Worked example 0 Real-world example: where your electricity comes from

A kettle in Melbourne boils water. Trace the energy chain.

Fuel (coal, or wind, or falling water) provides kinetic energy to a turbine.
The turbine spins a coil of wire inside a magnetic field (or a magnet inside coils).
The changing magnetic field induces an alternating current in the coil.
Transformers step the voltage up for transmission ( $500$ kV), then down for distribution ( $230$ V).
AC reaches your kettle; resistance in the heating element converts electrical energy to heat.

Key idea: electricity generation is just “rotate a coil in a magnetic field” — the fuel changes but the electromagnetic step is identical.

1. Magnetic field of a current

When current flows through a wire it creates a magnetic field around the wire. The field lines are circles around the wire.

Right-hand rule: point your right thumb in the direction of conventional current (positive to negative). Your fingers curl in the direction of the magnetic field.

Magnetic field around a straight current-carrying wire. Field lines form concentric circles; the right-hand rule gives their direction.

Coiling the wire concentrates the field.

Solenoid: long coil of wire; inside the coil the field is nearly uniform, like a bar magnet.
Adding an iron core makes an electromagnet — much stronger field, and the field switches off when current stops.
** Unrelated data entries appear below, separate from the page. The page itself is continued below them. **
/-! ### Management and the Lantern -/

/-- R201, R305 to R313, R315, R317: what a master's write of each register and window of the management space does, and of an offset that
names none, how a request that may not act is refused, and what a host and a peer may do to memory; what a peer's write does not reach comes back to its sender with a status, and one
that translates waits for a slot. A report carries the SHAKE-256 digest of the running image. Of the model's readings, a value beyond its
field's limits is refused with event 0x07 (log 19), an address of ASTBASE or OVFd that lies outside the stacks it may name is beyond them (log
22), a request over a link that is down is not heard (log 20), what a lapse clears is log 21,
what is free in an update log 23, how a peer is thawed log 24, and accesses of hosts and peers are atoms of 32 bytes (log 26); SHAKE-256 is
FIPS 202's (log 65), and an update that passes its checks is what the next bring-up tries first (log 111). -/
def Obligations.ManagementSteps : Prop :=
  ∀ (s : State) (m : PortId) (v : Word),
    let g := s.mgmt
    let elected (p : BitVec 8) (code : Nat) : State := ({ s with mgmt := { g with
      owned := true, owner := BitVec.ofNat 5 m.val, prio := p, epoch := g.epoch + 1, succ := 31, open_ := none, claims := [] } } : State).portEvent
        code m.val
    let peer (e : Word) : BitVec 16 := e.extractLsb' 40 16
    (s.arg = .write m 0x08 v →
      let p := v.extractLsb' 8 8
      s.managed .claim m true false (v == (p.setWidth 64 <<< 8) && p != 0) fun s =>
        match g.open_ with
        | some _ => { s with mgmt := { g with claims := g.claims.filter (·.1 != m) ++ [(m, p)] } }
        | none => if g.owned then (if g.succ.toNat = m.val then elected p 0x03 else s) else if s.ready then elected p 0x01 else s) ∧
    (∀ t, g.open_ = some t → (s.now < t → exec .claimWindowClose s = .next s) ∧
      (t ≤ s.now → s.ready = true → g.claims = [] → exec .claimWindowClose s = .next { s with mgmt := { g with open_ := none } }) ∧
      (∀ p, t ≤ s.now → s.ready = true → g.claims = [(m, p)] → exec .claimWindowClose s = .next (elected p 0x01))) ∧
    (s.arg = .write m 0x10 v → s.managed .handover m false false (v.extractLsb' 5 59 == 0 && (v.toNat < 20 || v.toNat = 31)) fun s =>
      { s with mgmt := { g with succ := v.setWidth 5 } }) ∧
    (s.arg = .write m 0x18 v → s.managed .thaw m false false (v.toNat < 20) fun s =>
      if g.frozen.getLsbD v.toNat then
        ({ s with mgmt := { g with frozen := g.frozen &&& ~~~BitVec.twoPow 20 v.toNat } } : State).portEvent 0x05 v.toNat else s) ∧
    (∀ k : CoreId, s.arg = .write m 0x80 v → v.toNat = k.val / 96 * 128 + k.val % 96 → s.managed .preempt m false false true fun s =>
      if s.cores[k].busy then s.requestPreempt s.cores[k].ctx.x.tid else s) ∧
    (s.arg = .write m 0x80 v → (∀ k : CoreId, v.toNat ≠ k.val / 96 * 128 + k.val % 96) → s.managed .preempt m false false false id) ∧
    (s.arg = .write m 0x88 v → s.managed .fwupd m false false true fun s =>
      if g.fwBusy then s else
        ({ s with mgmt := { g with fwAddr := v, fwBusy := true, fwstat := 0 } } : State).later (.dev .fwCheckDone .none)) ∧
    (g.fwBusy = false → exec .fwCheckDone s = .next s) ∧
    (g.fwBusy = true → ∃ t, exec .fwCheckDone s = .next t ∧ t.mgmt.fwBusy = false ∧ (t.mgmt.fwstat = 1 ∨ t.mgmt.fwstat = 2) ∧
      (s.fwImage g.fwAddr = none → t.mgmt.fwstat = 2 ∧ t.mgmt.store = g.store) ∧
      (∀ bytes n, s.fwImage g.fwAddr = some (bytes, n) →
        let ok := g.links.getLsbD 0 = true ∧ Config.fwSigned n bytes = true ∧ s.minimum.toNat ≤ bytes % 2 ^ 32
        (ok → t.mgmt.fwstat = 1 ∧ t.mgmt.store[t.mgmt.newest] = some ⟨n, bytes⟩) ∧ (¬ ok → t.mgmt.fwstat = 2 ∧ t.mgmt.store = g.store))) ∧
    (s.arg = .write m 0x98 v → s.managed .fwcommit m false false true fun s =>
      match g.running with
      | some i => s.writeLife (if s.minimum.toNat < i.version.toNat then i.version else s.minimum)
      | none => s) ∧
    (s.arg = .write m 0xC0 v → s.managed .attest m true false (v == 1) fun s =>
      if g.atBusy then s else
        ({ s with seq := s.seq + 1, mgmt := { g with atBusy := true, body := s.reportBody s.seq } } : State).later (.dev .attestDone .none)) ∧
    (∀ i n, g.running = some i → ∀ j : Nat, j < 8 → (s.reportBody n)[5 + j]? = some ((shake256 i.len i.bytes).extractLsb' (64 * j) 64)) ∧
    (g.atBusy = false → exec .attestDone s = .next s) ∧
    (g.atBusy = true → ∃ t, exec .attestDone s = .next t ∧ t.mgmt.atBusy = false ∧ t.mgmt.report.take g.body.length = g.body) ∧
    (s.arg = .write m 0x28 v → s.managed .mgmtRegisterWrite m false false (v.extractLsb' 12 52 == 0) fun s =>
      { s with mgmt := { g with devid := v.setWidth 12 } }) ∧
    (∀ i : Fin 4, s.arg = .write m (0xA0 + 8 * i.val) v → s.managed .mgmtRegisterWrite m true false true fun s =>
      { s with mgmt := { g with nonce := g.nonce.set i v } }) ∧
    (∀ p : PortId, s.arg = .write m (0x100 + 8 * p.val) v → s.managed .mgmtRegisterWrite m false false (v.extractLsb' 17 47 == 0) fun s =>
      { s with mgmt := { g with grants := g.grants.set p v } }) ∧
    (s.arg = .write m 0x20 v → s.managed .mgmtRegisterWrite m false false false id) ∧
    (s.arg = .write m 0x30 v → s.managed .mgmtRegisterWrite m false false (v.toNat < 12 * 2 ^ 36) fun s =>
      { s with mgmt := { g with astbase := v.setWidth 40 } }) ∧
    (s.arg = .write m 0x38 v → s.managed .mgmtRegisterWrite m false false (v.toNat < 2 ^ 48 && v.toNat % 2 ^ 16 == 0) fun s =>
      { s with mgmt := { g with spbase := v } }) ∧
    (s.arg = .write m 0x40 v → s.managed .mgmtRegisterWrite m false false (v.toNat < 2 ^ 32) fun s =>
      { s with mgmt := { g with spctl := v } }) ∧
    (∀ d : Fin 4, s.arg = .write m (0x48 + 8 * d.val) v →
      s.managed .mgmtRegisterWrite m false false (v.toNat < 2 ^ 40 || v.toNat / 2 ^ 36 % 16 / 3 == d.val) fun s =>
        { s with mgmt := { g with ovf := g.ovf.set d v } }) ∧
    (∀ i : Fin 16,
      (s.arg = .write m (0x200 + 16 * i.val) v → s.managed .mgmtRegisterWrite m false false true fun s =>
        { s with mgmt := { g with hostWin := g.hostWin.set i (v, g.hostWin[i].2) } }) ∧
      (s.arg = .write m (0x208 + 16 * i.val) v → s.managed .mgmtRegisterWrite m false false true fun s =>
        { s with mgmt := { g with hostWin := g.hostWin.set i (g.hostWin[i].1, v) } })) ∧
    (∀ (i : Fin 8) (j : Fin 4), s.arg = .write m (0x300 + 32 * i.val + 8 * j.val) v →
      let fits : Bool := if j = 0 then v.toNat % 2 ^ 63 / 2 ^ 52 == 0 && v.toNat % 2 ^ 28 == 0 else if j = 1 then v.toNat % 2 ^ 28 == 0
        else if j = 2 then v.toNat < 2 ^ 48 && v.toNat % 2 ^ 16 == 0 else v.toNat < 2 ^ 16
      s.managed .mgmtRegisterWrite m false false fits fun s =>
        { s with mgmt := { g with cxlWin := g.cxlWin.set i (g.cxlWin[i].set j v) } }) ∧
    (∀ off, s.arg = .write m off v →
      let listed := off ∈ [0x08, 0x10, 0x18, 0x28, 0x30, 0x38, 0x40, 0x48, 0x50, 0x58, 0x60, 0x80, 0x88, 0x98, 0xA0, 0xA8, 0xB0, 0xB8, 0xC0] ∨
        (off % 8 = 0 ∧ ((0x100 ≤ off ∧ off < 0x1A0) ∨ (0x200 ≤ off ∧ off < 0x400) ∨ (0x80000 ≤ off ∧ off < 0x88000) ∨
          (0x100000 ≤ off ∧ off < 0x140000))) ∨
        ∃ q : Fin 16, off = 0x10000 + 32 * q.val ∨ off = 0x10010 + 32 * q.val
      ¬ listed → s.managed .mgmtRegisterWrite m false false false id) ∧
    (∀ id : Fin 4096, s.arg = .write m (0x80000 + 8 * id.val) v →
      s.managed .accessControlWrite m false false (v.extractLsb' 56 4 == 0 && v.extractLsb' 5 19 == 0 &&
        ((v.extractLsb' 0 5).toNat < 18 || (v.extractLsb' 0 5).toNat = 31)) fun s =>
        let t := { s with mgmt := { g with acl := waySet g.acl id.val (v &&& ~~~BitVec.twoPow 64 60), via := g.via.filter (·.1 != id.val) } }
        if (wayGet g.acl id.val).getLsbD 60 then t.eventOpen 0x05 3 id.val else t) ∧
    (∀ up, s.arg = .link m up → s.hasLink m = false → exec .linkReset s = .next s) ∧
    (∀ up, s.arg = .link m up → s.hasLink m = true → g.via = [] → g.owned = false → ∃ t, exec .linkReset s = .next t ∧
      t.mgmt.frozen = g.frozen &&& ~~~BitVec.twoPow 20 m.val ∧
      t.mgmt.links = (if up then g.links ||| BitVec.twoPow 20 m.val else g.links &&& ~~~BitVec.twoPow 20 m.val) ∧ t.mgmt.grants = g.grants) ∧
    (∀ up, s.arg = .link m up → s.hasLink m = true → g.owned = true → g.owner.toNat = m.val → ∃ t, exec .linkReset s = .next t ∧ t.mgmt.owned = false ∧
      t.mgmt.succ = 31 ∧ t.mgmt.grants = Vector.replicate 20 0 ∧ t.mgmt.open_ = some (s.now + 2 ^ 26)) ∧
    (∀ w a mask data, s.arg = .host w a mask data → s.powered = true → g.links.getLsbD 0 = true → a % 32 = 0 →
      (g.frozen.getLsbD 0 = true → exec .hostMemAccess s = .next (if w then s else { s with reply := some ⟨0, true, false⟩ })) ∧
      let s1 := s.hostCheck a
      let cell (p : Place) : Nat := p.dpa / 8192 * 8192 + 32 * hashChan p.pat (p.dpa % 2 ^ 36) + p.dpa % 32
      (g.frozen.getLsbD 0 = false → s1.hostPlace w a = none → ∃ t, exec .hostMemAccess s = .next t ∧ t.mgmt.frozen.getLsbD 0 = true ∧
        t.hbm = s.hbm) ∧
      (∀ p va tag, g.frozen.getLsbD 0 = false → w = true → s1.hostPlace true a = some (p, va, tag, true) →
        exec .hostMemAccess s = .next { s1 with reply := some ⟨0, false, true⟩ }) ∧
      (∀ p va tag, g.frozen.getLsbD 0 = false → w = true → s1.hostPlace true a = some (p, va, tag, false) →
        exec .hostMemAccess s = .next { s1 with hbm := memPut s.hbm (cell p) data.toNat 32, reply := some ⟨0, false, false⟩ }) ∧
      (∀ p va tag, g.frozen.getLsbD 0 = false → w = false → s1.hostPlace false a = some (p, va, tag, false) → ∃ t,
        exec .hostMemAccess s = .next t ∧ t.hbm = s.hbm ∧ (s1.poisoned p.dpa = true → ∃ d, t.reply = some ⟨d, true, false⟩) ∧
        (s1.poisoned p.dpa = false → t.reply = some ⟨memBits s.hbm 256 (cell p) 32, false, false⟩ ∨ t.poisoned p.dpa = true))) ∧
    (∀ (id : Fin 4096) (port : Fin 18) (addr : BitVec 48) (mask data), s.arg = .fab id port addr mask data →
      s.fromPeerForm .peerFabWrite id port (·.getLsbD 62) fun e =>
        let answer (t : State) (a : Answer) : State := t.respond (fabPort port) a
        let s1 := s.checkSpace (peer e)
        match s1.spaceOf (peer e) with
        | none => answer s1 (.failed 3)
        | some sp =>
          let s2 := s1.checkWalk sp addr.toNat
          match (s2.spaceOf (peer e)).map fun sp => s2.resolve sp false .write addr.toNat with
          | none => answer s2 (.failed 3)
          | some (.error x) => answer s2 (.failed x)
          | some (.ok p) => { s2 with inbox := s2.inbox ++ [⟨peer e, addr.toNat, [], p.chan, p.dpa, mask, data, fabPort port⟩] })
Applications of electromagnets: MRI scanners, scrap-metal cranes, relays, doorbells, electric motors, loudspeakers.

2. Electromagnetic induction

Faraday’s law: a changing magnetic field through a coil induces an electromotive force (voltage) in the coil. If the circuit is closed, a current flows.

Things that produce a “change”:

Moving a magnet into or out of a coil.
Rotating a coil within a magnetic field.
Switching an electromagnet on or off.

More induced voltage is produced when you have:

More turns on the coil,
A stronger magnet,
Faster movement.

3. AC generators

A simple AC generator has a rectangular coil rotating between the poles of a magnet. As the coil rotates, the magnetic flux through it changes. Each half-turn flips the direction of the induced current — giving alternating current (AC).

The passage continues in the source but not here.